I was translating one of the letters my great-grandmother sent to her son in New York from Holleschau, in what was then Czechoslovakia, shortly before Passover in 1941:
In the year of ’35 we arrived in Palestine during these very days; the joy of our dear departed Papa when he saw the land from the ship was indescribable.
‘Our dear departed papa’ was her husband, then head of the Bet Din of Berlin. Unfortunately, they did not remain in the Yishuv, the growing Jewish settlement in the country, but returned to Europe, where he died in 1937 and where she was to perish in 1943 or ‘44. Meanwhile she continued her train of thought:
What has happened since that time!
In all her letters I have read, this is one of her very few expressions of anguish or regret.

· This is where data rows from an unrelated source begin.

-- ==== Sys2Proof/Laws/SameConfQueues.lean ====
section
/-!
SUPPORT. What the operations of Machine/Queues.lean leave alone (Laws/SameConf.lean).
-/

set_option linter.all false

namespace Sys2Proof.Machine

theorem State.resume_conf {s0 : State} {s : State} (f : Nat) (q : Nat) (x : Queue) (hs : SameConf s0 s) :
    SameConf s0 (State.resume s f q x) := by
  unfold State.resume
  repeat' with_reducible first
    | assumption | intro _
    | (extract_lets +onlyGivenNames x; clear_value (hx : x = _); first | refine SameConf.bind (s := s0) hx ?_ (fun _ => ?_) | (refine SameConf.isFaults x ?_; subst hx) | skip)
    | apply State.closeRecords_conf | apply State.setQueue_conf | apply SameConf.ite | apply SameConf.foldl | (simp only [SameConf.mk_iff]; apply SameConf.parts)
    | split | dsimp only

theorem State.prebookHead_conf {s0 : State} {s : State} (kv : Nat × Queue) (hs : SameConf s0 s) :
    SameConf s0 (State.prebookHead s kv) := by
  unfold State.prebookHead
  repeat' with_reducible first
    | assumption | intro _
    | (extract_lets +onlyGivenNames x; clear_value (hx : x = _); first | refine SameConf.bind (s := s0) hx ?_ (fun _ => ?_) | (refine SameConf.isFaults x ?_; subst hx) | skip)
    | apply State.setQueue_conf | apply State.prebook_conf | apply SameConf.ite | apply SameConf.foldl | (simp only [SameConf.mk_iff]; apply SameConf.parts) | split
    | dsimp only

theorem State.refreshHeads_conf {s0 : State} {x1 : State} (hx1 : SameConf s0 x1) :
    SameConf s0 (State.refreshHeads x1) := by
  unfold State.refreshHeads
  repeat' with_reducible first
    | assumption | intro _
    | (extract_lets +onlyGivenNames x; clear_value (hx : x = _); first | refine SameConf.bind (s := s0) hx ?_ (fun _ => ?_) | (refine SameConf.isFaults x ?_; subst hx) | skip)
    | apply State.prebookHead_conf | apply State.setFld_conf | apply SameConf.ite | apply SameConf.foldl | (simp only [SameConf.mk_iff]; apply SameConf.parts) | split
    | dsimp only

theorem State.qcmdErr_conf {s0 : State} {s : State} (f : Nat) (code : Nat) (hs : SameConf s0 s) :
    SameConf s0 (State.qcmdErr s f code) := by
  unfold State.qcmdErr
  repeat' with_reducible first
    | assumption | intro _ | apply State.setFld_conf | apply SameConf.ite | apply SameConf.foldl | (simp only [SameConf.mk_iff]; apply SameConf.parts) | split
    | dsimp only

theorem State.actOn_conf {s0 : State} {s : State} (f : Nat) (q : Nat) (bad : Queue → Option Nat) (act : Queue → State) (hs : SameConf s0 s) (hact : ∀ y0, SameConf s0 (act y0)) :
    SameConf s0 (State.actOn s f q bad act) := by
  unfold State.actOn
  repeat' with_reducible first
    | assumption | intro _
    | (extract_lets +onlyGivenNames x; clear_value (hx : x = _); first | refine SameConf.bind (s := s0) hx ?_ (fun _ => ?_) | (refine SameConf.isFaults x ?_; subst hx) | skip)
    | apply State.refreshHeads_conf | apply State.qcmdErr_conf | apply hact | apply SameConf.ite | apply SameConf.foldl
    | (simp only [SameConf.mk_iff]; apply SameConf.parts) | split | dsimp only

theorem State.resumeOn_conf {s0 : State} {s : State} (f : Nat) (q : Nat) (hs : SameConf s0 s) :
    SameConf s0 (State.resumeOn s f q) := by
  unfold State.resumeOn
  repeat' with_reducible first
    | assumption | intro _ | apply State.resume_conf | apply State.actOn_conf | apply SameConf.ite | apply SameConf.foldl
    | (simp only [SameConf.mk_iff]; apply SameConf.parts) | split | dsimp only

theorem State.queueAction_conf {s0 : State} {s : State} (f : Nat) (action : Nat) (core : Nat) (run : State → Nat → State) (hs : SameConf s0 s) (hrun : ∀ y0 y1, SameConf s0 y0 → SameConf s0 (run y0 y1)) :
    SameConf s0 (State.queueAction s f action core run) := by
  unfold State.queueAction
  repeat' with_reducible first
    | assumption | intro _
    | (extract_lets +onlyGivenNames x; clear_value (hx : x = _); first | refine SameConf.bind (s := s0) hx ?_ (fun _ => ?_) | (refine SameConf.isFaults x ?_; subst hx) | skip)
    | apply State.modQueue_conf | apply hrun | apply SameConf.ite | apply SameConf.foldl | (simp only [SameConf.mk_iff]; apply SameConf.parts) | split | dsimp only

theorem execQueueResume_conf {s0 : State} (f : Nat) {s : State} (hs : SameConf s0 s) :
    SameConfR s0 (execQueueResume f s) := by
  unfold execQueueResume
  repeat' with_reducible first
    | assumption | intro _ | apply State.resumeOn_conf | apply onUnit_conf | apply State.queueAction_conf | apply SameConfR.next | exact SameConfR.fault
    | exact SameConfR.refused | apply SameConfR.onUnit | apply SameConfR.ite | apply SameConf.ite | apply SameConf.foldl | (simp only [SameConf.mk_iff]; apply SameConf.parts)
    | split | dsimp only

theorem State.dlqFullBit_conf {s0 : State} {s : State} (f : Nat) (hs : SameConf s0 s) :
    SameConf s0 (State.dlqFullBit s f) := by
  unfold State.dlqFullBit
  repeat' with_reducible first
    | assumption | intro _
    | (extract_lets +onlyGivenNames x; clear_value (hx : x = _); first | refine SameConf.bind (s := s0) hx ?_ (fun _ => ?_) | (refine SameConf.isFaults x ?_; subst hx) | skip)
    | apply State.setFld_conf | apply SameConf.ite | apply SameConf.foldl | (simp only [SameConf.mk_iff]; apply SameConf.parts) | split | dsimp only

theorem State.setLetters_conf {s0 : State} {s : State} (f : Nat) (d : DeadLetters) (hs : SameConf s0 s) :
    SameConf s0 (State.setLetters s f d) := by
  unfold State.setLetters
  repeat' with_reducible first
    | assumption | intro _ | apply SameConf.ite | apply SameConf.foldl | (simp only [SameConf.mk_iff]; apply SameConf.parts) | split | dsimp only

We stand at this moment of the Jewish year between Yom Hashaoh in commemoration of the Holocaust, and Yom Ha’Atzmaut, the celebration of the anniversary of the establishment of the State of Israel. They are the two most significant markers of Jewish history in the last thousand years, if not more. To say that these dates signify death on the one hand and new life on the other is too simple. I have often felt that it is a sin against those murdered in the Shoah to think of them only as dying. What of the loves which filled their lives, their hopes, struggles, longings, piety, intelligence, music, and their profound engagement with every facet and philosophy of Judaism? Each time I have visited Auschwitz-Birkenau I’ve felt commanded to listen to what the spirits of so many people must be saying and to hear not just so much dying but the tenderness of so many lives. Nor is it right simply to wrap up the Holocaust in a narrative of the total failure of the Diaspora and the triumph of independence.

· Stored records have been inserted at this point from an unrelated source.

-- ==== Sys2Proof/Laws/SameConfCollective.lean ====
section
/-!
SUPPORT. What the operations of Machine/Collective.lean leave alone (Laws/SameConf.lean).
-/

set_option linter.all false

namespace Sys2Proof.Machine

theorem State.putCol_conf {s0 : State} {s : State} (c : Collective) (hs : SameConf s0 s) :
    SameConf s0 (State.putCol s c) := by
  unfold State.putCol
  repeat' with_reducible first
    | assumption | intro _
    | (extract_lets +onlyGivenNames x; clear_value (hx : x = _); first | refine SameConf.bind (s := s0) hx ?_ (fun _ => ?_) | (refine SameConf.isFaults x ?_; subst hx) | skip)
    | apply SameConf.ite | apply SameConf.foldl | (simp only [SameConf.mk_iff]; apply SameConf.parts) | split | dsimp only

theorem State.colSend_conf {s0 : State} {s : State} (c : Collective) (rank : Nat) (mtype : Nat) (aux : Nat) (tag : Nat) (addr : Nat) (data : List Byte) (hs : SameConf s0 s) :
    SameConf s0 (State.colSend s c rank mtype aux tag addr data) := by
  unfold State.colSend
  repeat' with_reducible first
    | assumption | intro _ | apply State.sendMsg_conf | apply SameConf.ite | apply SameConf.foldl | (simp only [SameConf.mk_iff]; apply SameConf.parts) | split
    | dsimp only

theorem State.sendReady_conf {s0 : State} {s : State} (c : Collective) (ranks : List Nat) (hs : SameConf s0 s) :
    SameConf s0 (State.sendReady s c ranks) := by
  unfold State.sendReady
  repeat' with_reducible first
    | assumption | intro _ | apply State.colSend_conf | apply SameConf.ite | apply SameConf.foldl | (simp only [SameConf.mk_iff]; apply SameConf.parts) | split
    | dsimp only

theorem State.readyResend_conf {s0 : State} {s : State} (q : Nat) (i : Nat) (hs : SameConf s0 s) :
    SameConf s0 (State.readyResend s q i) := by
  unfold State.readyResend
  repeat' with_reducible first
    | assumption | intro _
    | (extract_lets +onlyGivenNames x; clear_value (hx : x = _); first | refine SameConf.bind (s := s0) hx ?_ (fun _ => ?_) | (refine SameConf.isFaults x ?_; subst hx) | skip)
    | apply State.putCol_conf | apply State.sendReady_conf | apply SameConf.ite | apply SameConf.foldl | (simp only [SameConf.mk_iff]; apply SameConf.parts) | split
    | dsimp only

theorem State.colStatus_conf {s0 : State} {s : State} (hs : SameConf s0 s) :
    SameConf s0 (State.colStatus s) := by
  unfold State.colStatus
  repeat' with_reducible first
    | assumption | intro _ | apply State.setFld_conf | apply SameConf.ite | apply SameConf.foldl | (simp only [SameConf.mk_iff]; apply SameConf.parts) | split
    | dsimp only

theorem State.holdMsg_conf {s0 : State} {s : State} (m : FabMsg) (hs : SameConf s0 s) :
    SameConf s0 (State.holdMsg s m) := by
  unfold State.holdMsg
  repeat' with_reducible first
    | assumption | intro _
    | (extract_lets +onlyGivenNames x; clear_value (hx : x = _); first | refine SameConf.bind (s := s0) hx ?_ (fun _ => ?_) | (refine SameConf.isFaults x ?_; subst hx) | skip)
    | apply State.count_conf | apply State.colStatus_conf | apply SameConf.ite | apply SameConf.foldl | (simp only [SameConf.mk_iff]; apply SameConf.parts) | split
    | dsimp only

theorem State.sendSpotPiece_conf {s0 : State} {s : State} (c : Collective) (kind : Nat) (chunk : Nat) (off : Nat) (mark : Nat) (b : List Byte) (hs : SameConf s0 s) :
    SameConf s0 (State.sendSpotPiece s c kind chunk off mark b) := by
  unfold State.sendSpotPiece
  repeat' with_reducible first
    | assumption | intro _ | apply State.colSend_conf | apply SameConf.ite | apply SameConf.foldl | (simp only [SameConf.mk_iff]; apply SameConf.parts) | split
    | dsimp only

theorem State.sendSpotMarks_conf {s0 : State} {s : State} (c : Collective) (hs : SameConf s0 s) :
    SameConf s0 (State.sendSpotMarks s c) := by
  unfold State.sendSpotMarks
  repeat' with_reducible first
    | assumption | intro _ | apply State.sendSpotPiece_conf | apply SameConf.ite | apply SameConf.foldl | (simp only [SameConf.mk_iff]; apply SameConf.parts) | split
    | dsimp only

theorem State.sendCtrl_conf {s0 : State} {s : State} (c : Collective) (rank : Nat) (kind : Nat) (level : Nat) (hs : SameConf s0 s) :
    SameConf s0 (State.sendCtrl s c rank kind level) := by
  unfold State.sendCtrl
  repeat' with_reducible first
    | assumption | intro _ | apply State.colSend_conf | apply SameConf.ite | apply SameConf.foldl | (simp only [SameConf.mk_iff]; apply SameConf.parts) | split
    | dsimp only

theorem State.countTx_conf {s0 : State} {s : State} (n : Nat) (hs : SameConf s0 s) :
    SameConf s0 (State.countTx s n) := by
  unfold State.countTx
  repeat' with_reducible first
    | assumption | intro _
    | (extract_lets +onlyGivenNames x; clear_value (hx : x = _); first | refine SameConf.bind (s := s0) hx ?_ (fun _ => ?_) | (refine SameConf.isFaults x ?_; subst hx) | skip)
    | apply State.count_conf
    | apply SameConf.ite | apply SameConf.foldl | (simp only [SameConf.mk_iff]; apply SameConf.parts) | refine SameConf.fstEq (by assumption) ?_ | split | dsimp only

theorem State.countRx_conf {s0 : State} {s : State} (n : Nat) (hs : SameConf s0 s) :
    SameConf s0 (State.countRx s n) := by
  unfold State.countRx
  repeat' with_reducible first
    | assumption | intro _
    | (extract_lets +onlyGivenNames x; clear_value (hx : x = _); first | refine SameConf.bind (s := s0) hx ?_ (fun _ => ?_) | (refine SameConf.isFaults x ?_; subst hx) | skip)
    | apply State.count_conf
    | apply SameConf.ite | apply SameConf.foldl | (simp only [SameConf.mk_iff]; apply SameConf.parts) | refine SameConf.fstEq (by assumption) ?_ | split | dsimp only

theorem State.sendChunk_conf {s0 : State} {s : State} (c : Collective) (o : ChunkOut) (hs : SameConf s0 s) :
    SameConf s0 (State.sendChunk s c o) := by
  unfold State.sendChunk
  repeat' with_reducible first
    | assumption | intro _ | apply State.countTx_conf
    | (extract_lets +onlyGivenNames x; clear_value (hx : x = _); first | refine SameConf.bind (s := s0) hx ?_ (fun _ => ?_) | (refine SameConf.isFaults x ?_; subst hx) | skip)
    | apply State.colSend_conf | apply State.count_conf | apply SameConf.ite | apply SameConf.foldl | (simp only [SameConf.mk_iff]; apply SameConf.parts) | split
    | dsimp only

theorem State.startLevel_conf {s0 : State} {s : State} (c : Collective) (l : ColLevel) (hs : SameConf s0 s) :
    SameConf s0 (State.startLevel s c l).1 := by
  unfold State.startLevel
  repeat' with_reducible first
    | assumption | intro _
    | (extract_lets +onlyGivenNames x; clear_value (hx : x = _); first | refine SameConf.bind (s := s0) hx ?_ (fun _ => ?_) | refine SameConf.bindFst (s := s0) hx ?_ (fun _ => ?_) | (refine SameConf.isFaults x ?_; subst hx) | skip)
    | apply State.sendCtrl_conf | apply State.sendChunk_conf | apply SameConf.ite | apply SameConf.foldl | (simp only [SameConf.mk_iff]; apply SameConf.parts)
    | apply SameConf.iteFst | apply SameConf.iteSnd | refine SameConf.fstEq (by assumption) ?_ | split | dsimp only

theorem State.slowCounters_conf {s0 : State} {s : State} (c : Collective) (hs : SameConf s0 s) :
    SameConf s0 (State.slowCounters s c) := by
  unfold State.slowCounters
  repeat' with_reducible first
    | assumption | intro _
    | (extract_lets +onlyGivenNames x; clear_value (hx : x = _); first | refine SameConf.bind (s := s0) hx ?_ (fun _ => ?_) | refine SameConf.bindJob (s := s0) hx ?_ (fun _ => ?_) | refine SameConf.bindRes (s := s0) hx ?_ (fun _ => ?_) | (refine SameConf.isFaults x ?_; subst hx) | skip)
    | apply State.runJob_conf | apply State.count_conf | apply SameConf.ite | apply SameConf.foldl | (simp only [SameConf.mk_iff]; apply SameConf.parts)
    | apply SameConf.iteJob | apply SameConf.foldlJob | split | dsimp only

theorem State.scratchWrites_conf {s0 : State} {s : State} (c : Collective) (hs : SameConf s0 s) :
    SameConf s0 (State.scratchWrites s c).1 := by
  unfold State.scratchWrites
  repeat' with_reducible first
    | assumption | intro _
    | (extract_lets +onlyGivenNames x; clear_value (hx : x = _); first | refine SameConf.bind (s := s0) hx ?_ (fun _ => ?_) | refine SameConf.bindFst (s := s0) hx ?_ (fun _ => ?_) | (refine SameConf.isFaults x ?_; subst hx) | skip)
    | apply SameConf.ite | apply SameConf.foldl | (simp only [SameConf.mk_iff]; apply SameConf.parts) | apply SameConf.iteFst | apply SameConf.iteSnd
    | refine SameConf.fstEq (by assumption) ?_ | split | dsimp only

theorem State.matchDone_conf {s0 : State} {s : State} (f comm seq : Nat) (hs : SameConf s0 s) :
    SameConf s0 (State.matchDone s f comm seq) := by
  unfold State.matchDone
  repeat' with_reducible first
    | assumption | intro _
    | (extract_lets +onlyGivenNames x; clear_value (hx : x = _); first | refine SameConf.bind (s := s0) hx ?_ (fun _ => ?_) | (refine SameConf.isFaults x ?_; subst hx) | skip)
    | apply State.colStatus_conf
    | apply State.count_conf
    | apply SameConf.ite | apply SameConf.foldl | (simp only [SameConf.mk_iff]; apply SameConf.parts) | refine SameConf.fstEq (by assumption) ?_ | split | dsimp only

theorem State.dropCol_conf {s0 : State} {s : State} (c : Collective) (hs : SameConf s0 s) :
    SameConf s0 (State.dropCol s c) := by
  unfold State.dropCol
  repeat' with_reducible first
    | assumption | intro _ | apply State.matchDone_conf
    | (extract_lets +onlyGivenNames x; clear_value (hx : x = _); first | refine SameConf.bind (s := s0) hx ?_ (fun _ => ?_) | (refine SameConf.isFaults x ?_; subst hx) | skip)
    | apply State.colStatus_conf | apply SameConf.ite | apply SameConf.foldl | (simp only [SameConf.mk_iff]; apply SameConf.parts) | split | dsimp only

theorem State.finishCol_conf {s0 : State} {s : State} (c : Collective) (hs : SameConf s0 s) :
    SameConf s0 (State.finishCol s c) := by
  unfold State.finishCol
  repeat' with_reducible first
    | assumption | intro _
    | (extract_lets +onlyGivenNames x; clear_value (hx : x = _); first | refine SameConf.bind (s := s0) hx ?_ (fun _ => ?_) | refine SameConf.bindFst (s := s0) hx ?_ (fun _ => ?_) | refine SameConf.bindJob (s := s0) hx ?_ (fun _ => ?_) | refine SameConf.bindRes (s := s0) hx ?_ (fun _ => ?_) | (refine SameConf.isFaults x ?_; subst hx) | skip)
    | apply State.slowCounters_conf | apply State.scratchWrites_conf | apply State.dropCol_conf | apply State.runJob_conf | apply State.count_conf
    | apply JobResult.finish_conf | apply SameConf.ite | apply SameConf.foldl | (simp only [SameConf.mk_iff]; apply SameConf.parts) | apply SameConf.iteFst
    | apply SameConf.iteSnd | apply SameConf.iteJob | apply SameConf.foldlJob | refine SameConf.fstEq (by assumption) ?_ | split | dsimp only

theorem State.takeVerdict_conf {s0 : State} {s : State} (c : Collective) (bad : Nat) (hs : SameConf s0 s) :
    SameConf s0 (State.takeVerdict s c bad) := by
  unfold State.takeVerdict
  repeat' with_reducible first
    | assumption | intro _ | apply State.putCol_conf | apply SameConf.ite | apply SameConf.foldl | (simp only [SameConf.mk_iff]; apply SameConf.parts) | split
    | dsimp only

theorem State.spotDecide_conf {s0 : State} {s : State} (c : Collective) (hs : SameConf s0 s) :
    SameConf s0 (State.spotDecide s c) := by
  unfold State.spotDecide
  repeat' with_reducible first
    | assumption | intro _
    | (extract_lets +onlyGivenNames x; clear_value (hx : x = _); first | refine SameConf.bind (s := s0) hx ?_ (fun _ => ?_) | (refine SameConf.isFaults x ?_; subst hx) | skip)
    | apply State.colSend_conf | apply State.takeVerdict_conf | apply State.count_conf | apply SameConf.ite | apply SameConf.foldl
    | (simp only [SameConf.mk_iff]; apply SameConf.parts) | split | dsimp only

Undoubtedly, though, the creation of the State of Israel during those same fraught and terrible years is a vast triumph of life, hope, persistence, tenacity, courage and vision. A detail I came across in reading about the displaced persons camps, from which many survivors went to Palestine between 1945 and ‘48, has stuck in my mind. The American commander of one such institution near Munich was puzzled because non-Jewish personnel in the camp often requested supplies of contraceptives, whereas Jews apparently never did. Upon enquiring he was told that the reason was the immense longing for life among those who had survived.
That longing epitomises Israel, for all its complexity and the many problems it faces. The country literally feels young, witness the generally pram-friendly streets, the presence and energy of so many young people. But in a wider sense, it has been driven by an immense creative energy, expressed in the institutions of learning, in science and technology, in architectural construction, in music and art, in an impassioned love of words, free words, angry words, creative and brilliant words, in innovative engagement with Jewish learning and often also in remarkable ways of caring for the vulnerable.

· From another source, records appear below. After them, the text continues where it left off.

-- ==== Sys2Proof/Laws/SameConfSteps.lean ====
section
/-!
SUPPORT. What the operations of Machine/Steps.lean leave alone (Laws/SameConf.lean).
-/

set_option linter.all false

namespace Sys2Proof.Machine

theorem State.hwWrite_conf {s0 : State} {s : State} (f : Nat) (a : Nat) (bs : List Byte) (hs : SameConf s0 s) :
    SameConf s0 (State.hwWrite s f a bs) := by
  unfold State.hwWrite
  repeat' with_reducible first
    | assumption | intro _ | apply State.purgeRange_conf | apply State.sealWrite_conf | apply State.traffic_conf | apply SameConf.ite | apply SameConf.foldl
    | (simp only [SameConf.mk_iff]; apply SameConf.parts) | split | dsimp only

theorem State.commitWatch_conf {s0 : State} {s : State} (f : Nat) (w : Nat) (hs : SameConf s0 s) :
    SameConf s0 (State.commitWatch s f w) := by
  unfold State.commitWatch
  repeat' with_reducible first
    | assumption | intro _
    | (extract_lets +onlyGivenNames x; clear_value (hx : x = _); first | refine SameConf.bind (s := s0) hx ?_ (fun _ => ?_) | (refine SameConf.isFaults x ?_; subst hx) | skip)
    | apply State.hwWrite_conf | apply State.count_conf | apply SameConf.ite | apply SameConf.foldl | (simp only [SameConf.mk_iff]; apply SameConf.parts) | split
    | dsimp only

theorem State.sendDecision_conf {s0 : State} {s : State} (f : Nat) (m : Comm) (down : Bool) (src : Nat) (dst : Nat) (c : Contrib) (hs : SameConf s0 s) :
    SameConf s0 (State.sendDecision s f m down src dst c) := by
  unfold State.sendDecision
  repeat' with_reducible first
    | assumption | intro _ | apply State.sendMsg_conf | apply SameConf.ite | apply SameConf.foldl | (simp only [SameConf.mk_iff]; apply SameConf.parts) | split
    | dsimp only

theorem State.passDown_conf {s0 : State} {s : State} (f : Nat) (m : Comm) (d : Decision) (hs : SameConf s0 s) :
    SameConf s0 (State.passDown s f m d) := by
  unfold State.passDown
  repeat' with_reducible first
    | assumption | intro _ | apply State.sendDecision_conf | apply SameConf.ite | apply SameConf.foldl | (simp only [SameConf.mk_iff]; apply SameConf.parts) | split
    | dsimp only

theorem State.restore_conf {s0 : State} {s : State} (f : Nat) (q : Nat) (i : Nat) (hs : SameConf s0 s) :
    SameConf s0 (State.restore s f q i) := by
  unfold State.restore
  repeat' with_reducible first
    | assumption | intro _
    | (extract_lets +onlyGivenNames x; clear_value (hx : x = _); first | refine SameConf.bind (s := s0) hx ?_ (fun _ => ?_) | refine SameConf.bindJob (s := s0) hx ?_ (fun _ => ?_) | refine SameConf.bindRes (s := s0) hx ?_ (fun _ => ?_) | (refine SameConf.isFaults x ?_; subst hx) | skip)
    | apply State.modCore_conf | apply State.setFld_conf | apply State.setSem_conf | apply State.setSeedpos_conf | apply State.refreshHeads_conf
    | apply State.runJob_conf | apply SameConf.ite | apply SameConf.foldl | (simp only [SameConf.mk_iff]; apply SameConf.parts) | apply SameConf.iteJob
    | apply SameConf.foldlJob | split | dsimp only

theorem State.clearWatches_conf {s0 : State} {s : State} (f : Nat) (hs : SameConf s0 s) :
    SameConf s0 (State.clearWatches s f) := by
  unfold State.clearWatches
  repeat' with_reducible first
    | assumption | intro _ | apply State.hwWrite_conf | apply SameConf.ite | apply SameConf.foldl | (simp only [SameConf.mk_iff]; apply SameConf.parts) | split
    | dsimp only

theorem State.setStep_conf {s0 : State} {s : State} (f : Nat) (st : Nat) (hs : SameConf s0 s) :
    SameConf s0 (State.setStep s f st) := by
  unfold State.setStep
  repeat' with_reducible first
    | assumption | intro _ | apply State.setFld_conf | apply SameConf.ite | apply SameConf.foldl | (simp only [SameConf.mk_iff]; apply SameConf.parts) | split
    | dsimp only

theorem State.watchEffects_conf {s0 : State} {s : State} (f : Nat) (na : Nat) (ws : List Nat) (hs : SameConf s0 s) :
    SameConf s0 (State.watchEffects s f na ws) := by
  unfold State.watchEffects
  repeat' with_reducible first
    | assumption | intro _
    | (extract_lets +onlyGivenNames x; clear_value (hx : x = _); first | refine SameConf.bind (s := s0) hx ?_ (fun _ => ?_) | (refine SameConf.isFaults x ?_; subst hx) | skip)
    | apply State.hwWrite_conf | apply SameConf.ite | apply SameConf.foldl | (simp only [SameConf.mk_iff]; apply SameConf.parts) | split | dsimp only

That’s why it feels like a double tragedy when I phoned a friend yesterday to say that I was thinking of him and sending my love on the 13th commemoration of the death of his son in Lebanon, when eager life is destroyed by violence or thwarted by the rhetoric of hate. It is a tragedy whether these are Jewish lives or Palestinian lives. It is as if some great force has taken hold of the fabric of a dream and seeks to soak it in the red dye of nightmares.
That’s why we must pray, and personally commit ourselves to doing whatever lies within our power, so that the vast longing for life, hope, peace and joy which underlies the ongoing creation of Israel can become more and more of a reality for all its citizens.